Police officers can now issue fix-it tickets to anyone under the age of 18 found not wearing a helmet while on a bicycle, skateboard or roller skates. The violation is correctable if the minor completes a bicycle safety course and gets a helmet within 120 days of the ticket being issued. Failure to correct the violation will result in a $197 fine.
The Golden State pushed back against federal efforts to limit the Affordable Care Act last year. Senate Bill 910 will prohibit insurers from offering short-term health plans in California that cap benefits, deny patients with pre-existing conditions and exclude prescription drugs and coverage of mental health care. Senate Bill 1375, meanwhile, prevents employers from pooling coverage to offer association health plans that are exempt from many of the ACA’s requirements. Finally, Assembly Bill 2499 requires health plans in California to spend at least 80 percent of every premium dollar taken in on health care, limiting the amount companies can spend on administrative costs.

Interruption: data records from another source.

-- ==== Sys2Proof/Laws/Ops.lean ====
section
/-! SUPPORT. What the shared operations do: registers, counters, Tallies, flags and rejections, and how a register access of a page comes
down to its judgement. -/

namespace Sys2Proof.Machine

variable (s : State) (p q : Page)

/-! ### Registers -/

@[simp] theorem regVal_setReg_same (off : Nat) (v : Word) : regVal (setReg s p off v) p off = v := by
  simp [regVal, setReg]

theorem regVal_setReg_ne {off o : Nat} (v : Word) (h : regKey p off ≠ regKey q o) : regVal (setReg s p off v) q o = regVal s q o := by
  simp only [regVal, setReg]
  exact smGet_smSet_ne _ _ _ _ h

/-- Two offsets of one page name different registers. -/
theorem regKey_inj {off o : Nat} : regKey p off = regKey p o ↔ off = o := by simp [regKey]

theorem regVal_setReg_off {off o : Nat} (v : Word) (h : off ≠ o) : regVal (setReg s p off v) p o = regVal s p o :=
  regVal_setReg_ne s p p v (fun e => h ((regKey_inj p).1 e))

/-- A register depends on the register file alone. -/
theorem regVal_congr {s t : State} (h : t.regs = s.regs) (p : Page) (off : Nat) : regVal t p off = regVal s p off := by
  simp [regVal, h]

theorem regVal_rcEvent_same (off : Nat) (f : Word → Word) : regVal (rcEvent s p off f) p off = f (regVal s p off) := by
  have := regVal_setReg_same s p off (f (regVal s p off))
  simpa [rcEvent, regVal] using this

theorem regVal_rcEvent_ne {off o : Nat} (f : Word → Word) (h : regKey p off ≠ regKey q o) : regVal (rcEvent s p off f) q o = regVal s q o := by
  have := regVal_setReg_ne s p q (f (regVal s p off)) h
  simpa [rcEvent, regVal] using this

theorem regVal_orReg_same (off : Nat) (v : Word) : regVal (orReg s p off v) p off = regVal s p off ||| v := by
  have := regVal_setReg_same s p off (regVal s p off ||| v)
  simpa [orReg, markSet, regVal] using this

theorem regVal_orReg_ne {off o : Nat} (v : Word) (h : regKey p off ≠ regKey q o) : regVal (orReg s p off v) q o = regVal s q o := by
  have := regVal_setReg_ne s p q (regVal s p off ||| v) h
  simpa [orReg, markSet, regVal] using this

/-- The register file keeps its canonical keys through every store. -/
theorem setReg_rising (off : Nat) (v : Word) (h : smRising s.regs = true) : smRising (setReg s p off v).regs = true :=
  smRising_smSet _ _ _ _ h

/-! ### Counters and Tallies -/

/-- ctrAdd advances its own counter and no other (R95). -/
theorem ctrVal_ctrAdd_same {n : Nat} (slot : Nat) (h : n ≠ 0) : ctrVal (ctrAdd s p slot n) p slot = ctrBump (ctrVal s p slot) n := by
  unfold ctrAdd; simp only [h, if_false]
  split <;> simp [ctrVal]

theorem ctrs_ctrAdd_ne (slot n k : Nat) (h : ctrKey p slot ≠ k) : smGet 0 (ctrAdd s p slot n).ctrs k = smGet 0 s.ctrs k := by
  unfold ctrAdd; dsimp only
  split_ifs
  · rfl
  · exact smGet_smSet_ne _ _ _ _ h
  · exact smGet_smSet_ne _ _ _ _ h

theorem ctrAdd_wf (slot n : Nat) (h : smWf 0 s.ctrs = true) : smWf 0 (ctrAdd s p slot n).ctrs = true := by
  unfold ctrAdd; dsimp only
  split_ifs
  · exact h
  · exact smWf_smSet _ _ _ _ h
  · exact smWf_smSet _ _ _ _ h

/-- ADD changes its own Tally by its increment, modulo 2³² (R163). -/
theorem tallyVal_tallyAdd_same (i n : Nat) : tallyVal (tallyAdd s i n) i = tallyVal s i + BitVec.ofNat 32 n := by
  simp [tallyAdd, tallyVal]

theorem tallyVal_tallyAdd_ne {i j : Nat} (n : Nat) (h : i ≠ j) : tallyVal (tallyAdd s i n) j = tallyVal s j := by
  simp only [tallyAdd, tallyVal, ctrAdd_tally]
  exact smGet_smSet_ne _ _ _ _ h

theorem tallyAdd_wf (i n : Nat) (h : smWf 0 s.tally = true) : smWf 0 (tallyAdd s i n).tally = true := by
  simp only [tallyAdd, ctrAdd_tally]
  exact smWf_smSet _ _ _ _ h

/-- CLEAR leaves zero in its range and nothing changed outside it (R163). -/
theorem tallyVal_tallyClear (first count i : Nat) :
    tallyVal (tallyClear s first count) i = if first ≤ i ∧ i < first + count then 0 else tallyVal s i := by
  simp only [tallyClear, tallyVal, ctrAdd_tally, smGet_smClear]

/-! ### Frames -/

theorem onlyBlock_refl : OnlyBlock s s := rfl

theorem onlyBlock_setReg (off : Nat) (v : Word) : OnlyBlock s (setReg s p off v) := rfl
theorem onlyBlock_orReg (off : Nat) (v : Word) : OnlyBlock s (orReg s p off v) := rfl
theorem onlyBlock_rcEvent (off : Nat) (f : Word → Word) : OnlyBlock s (rcEvent s p off f) := rfl

theorem onlyBlock_ctrAdd (slot n : Nat) : OnlyBlock s (ctrAdd s p slot n) := by
  unfold ctrAdd; dsimp only
  split_ifs <;> rfl

theorem onlyBlock_setFlag (n : Nat) : OnlyBlock s (setFlag s p n) := by
  unfold setFlag; dsimp only
  split_ifs <;> rfl

theorem onlyBlock_setPgState (st : Nat) : OnlyBlock s (setPgState s p st) := by
  unfold setPgState
  split_ifs <;> rfl

theorem onlyBlock_trans {s t u : State} (h : OnlyBlock s t) (k : OnlyBlock t u) : OnlyBlock s u := by
  unfold OnlyBlock at *
  rw [k, h]
  rfl

/-- A rejection is recorded in registers and counters alone (R92, R105). -/
theorem onlyBlock_recordReject (st : Status) (off : Nat) : OnlyBlock s (recordReject s p st off) :=
  onlyBlock_trans (onlyBlock_rcEvent s p _ _) (onlyBlock_ctrAdd _ p _ _)

/-! ### Flags and page states -/

/-- The state of a page, once set (R90). -/
theorem pgState_setPgState (st : Nat) : pgState (setPgState s p st) p = st % 16 := by
  unfold setPgState
  split_ifs with h
  · exact h
  · have a : regVal (setReg (setRegField s p 0x00C 7 4 st) p 0x028 (nowW s)) p 0x00C = setField (regVal s p 0x00C) 7 4 st := by
      rw [regVal_setReg_off _ p _ (by decide)]; exact regVal_setReg_same s p _ _
    simp only [pgState, regField, a]
    exact field_setField_same _ _ (by decide)

/-- A flag that hardware sets stands (R91). -/
theorem regVal_setFlag (n : Nat) : regVal (setFlag s p n) p 0x010 = regVal s p 0x010 ||| bitMask n := by
  have h := regVal_orReg_same s p 0x010 (bitMask n)
  unfold setFlag; dsimp only
  split_ifs
  · exact h
  · simpa [irq, regVal] using h

theorem regVal_setFlag_ne {n o : Nat} (h : regKey p 0x010 ≠ regKey q o) : regVal (setFlag s p n) q o = regVal s q o := by
  have k := regVal_orReg_ne s p q (bitMask n) h
  unfold setFlag; dsimp only
  split_ifs
  · exact k
  · simpa [irq, regVal] using k

theorem flagged_setFlag (n : Nat) (h : n < 32) : Flagged (setFlag s p n) p n := by
  have b := bit_bitMask n n
  simp only [Flagged, regBit, regVal_setFlag, bit, BitVec.getLsbD_or] at b ⊢
  simp [b, h]

/-! ### Addresses -/

theorem mem_allCls (c : Cls) : c ∈ allCls := by cases c <;> decide

/-- No two blocks of R81 share an address. -/
theorem blocks_disjoint : ∀ c ∈ allCls, ∀ k ∈ allCls,
    c = k ∨ clsBase c + clsCount c * 0x1000 ≤ clsBase k ∨ clsBase k + clsCount k * 0x1000 ≤ clsBase c := by decide

/-- An address inside a page falls in that page (R81). -/
theorem pageAt_regKey {p : Page} {off : Nat} (hp : pageOk p = true) (ho : off < 0x1000) : pageAt (regKey p off) = some p := by
  obtain ⟨k, i⟩ := p
  simp only [pageOk, decide_eq_true_eq] at hp
  have hin : clsBase k ≤ regKey ⟨k, i⟩ off ∧ regKey ⟨k, i⟩ off < clsBase k + clsCount k * 0x1000 := by
    simp only [regKey, pageBase]; omega
  unfold pageAt
  cases h : allCls.find? fun c => decide (clsBase c ≤ regKey ⟨k, i⟩ off ∧ regKey ⟨k, i⟩ off < clsBase c + clsCount c * 0x1000) with
  | none => exact absurd hin (by simpa using List.find?_eq_none.1 h k (mem_allCls k))
  | some c =>
    have hc : clsBase c ≤ regKey ⟨k, i⟩ off ∧ regKey ⟨k, i⟩ off < clsBase c + clsCount c * 0x1000 := by simpa using List.find?_some h
    have e : c = k := by
      rcases blocks_disjoint c (mem_allCls c) k (mem_allCls k) with e | e | e
      · exact e
      · omega
      · omega
    subst e
    simp only [Option.map_some, Option.some.injEq, Page.mk.injEq, true_and, regKey, pageBase]
    omega

theorem pageOff_regKey {p : Page} {off : Nat} (ho : off < 0x1000) : pageOff (regKey p off) = off := by
  obtain ⟨k, i⟩ := p
  cases k <;> simp only [pageOff, regKey, pageBase, clsBase] <;> omega

/-- Registers of two pages of the page map have different addresses. -/
theorem regKey_ne {p q : Page} {off o : Nat} (hp : pageOk p = true) (hq : pageOk q = true) (ho : off < 0x1000) (ho' : o < 0x1000)
    (h : p ≠ q ∨ off ≠ o) : regKey p off ≠ regKey q o := by
  intro e
  have a := pageAt_regKey hp ho
  have b := pageAt_regKey hq ho'
  rw [e, b] at a
  have c := pageOff_regKey (p := p) ho
  rw [e, pageOff_regKey ho'] at c
  rcases h with h | h
  · exact h (Option.some.inj a).symm
  · exact h c.symm

theorem regKey_aligned {p : Page} {off : Nat} (h : off % 4 = 0) : regKey p off % 4 = 0 := by
  obtain ⟨k, i⟩ := p
  cases k <;> simp only [regKey, pageBase, clsBase] <;> omega

/-! ### Register accesses -/

/-- A 32-bit write of a register that no rule rejects is carried out and answered OK (R104). -/
theorem regWrite_accept {s : State} {r : Req} {p : Page} {off : Nat} {v : Word} (h : Accepted s r p off v) :
    regWrite s r p off v = answer (accept s p off v) .ok 0 := by
  obtain ⟨hp, ho, ha, hr, hj⟩ := h
  have e : (v.setWidth 64).setWidth 32 = v := by simp
  simp [regWrite, busWrite, hr, regKey_aligned ha, write32, pageAt_regKey hp ho, pageOff_regKey ho, hj, e]

/-- A 32-bit write of a register that a rule rejects is recorded, and answered with the reason (R105). -/
theorem regWrite_reject {s : State} {r : Req} {p : Page} {off : Nat} {v : Word} {st : Status} (hp : pageOk p = true) (ho : off < 0x1000)
    (ha : off % 4 = 0) (hr : reaches s r = true) (hj : judge s r p off v false = some st) :
    regWrite s r p off v = answer (rejectWrite s p off st) st 0 := by
  have e : (v.setWidth 64).setWidth 32 = v := by simp
  simp [regWrite, busWrite, hr, regKey_aligned ha, write32, pageAt_regKey hp ho, pageOff_regKey ho, hj, e]

/-- A device that cannot be reached answers 0 and changes nothing else. -/
theorem regWrite_unreached {s : State} {r : Req} (p : Page) (off : Nat) (v : Word) (hr : reaches s r = false) :
    regWrite s r p off v = answer s .ok 0 := by
  simp [regWrite, busWrite, hr]

/-- A stored header register (R9): an accepted write stores what the register keeps, and does nothing more. -/
theorem accept_header {s : State} {p : Page} {off : Nat} {v : Word} {row : RegRow} (h1 : off ≠ 0x008) (h2 : off ≠ 0x018) (h3 : off < 0x40)
    (hr : regRow p off = some row) (hc : p.cls ≠ .c ∨ off ≠ 0x10C) : accept s p off v = setReg s p off (storedBits s p off row v) := by
  have hw : inWindow off = false := by simp [inWindow]; omega
  have hx : ¬ (p.cls = .c ∧ off = 0x10C) := by rintro ⟨a, b⟩; rcases hc with c | c <;> contradiction
  simp only [accept, h1, h2, hw, hr, hx, if_false, Bool.false_eq_true]
  rw [if_pos (by omega)]

end Sys2Proof.Machine
end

Senate Bill 1138 will require healthcare facilities and prisons to offer vegetarian meal options.
New laws will loosen restrictions on where people can smoke cannabis, allowing festivals, museums, nightclubs and other venues to host special events where folks can buy and consume cannabis. Under Assembly Bill 2215, veterinarians will be allowed to discuss cannabis and cannabis products with their clients, though they will still be prohibited from administering the stuff. Finally, Assembly Bill 1793 puts the onus on the state to clean up the records of people with prior cannabis convictions. Under the new law, the state will comb through hundreds of thousands of past pot convictions to bring them in line with current law, which means, for example, that simple possession convictions will be thrown out while convictions for possession with intent to sell will be reduced from felonies to misdemeanors.
This one actually went into effect in August, when surfing became California’s official state sport, despite having originated in Hawaii. According to the Los Angeles Times, the bill “was the brainchild of the state Assembly’s unofficial Surf Caucus.” Who knew?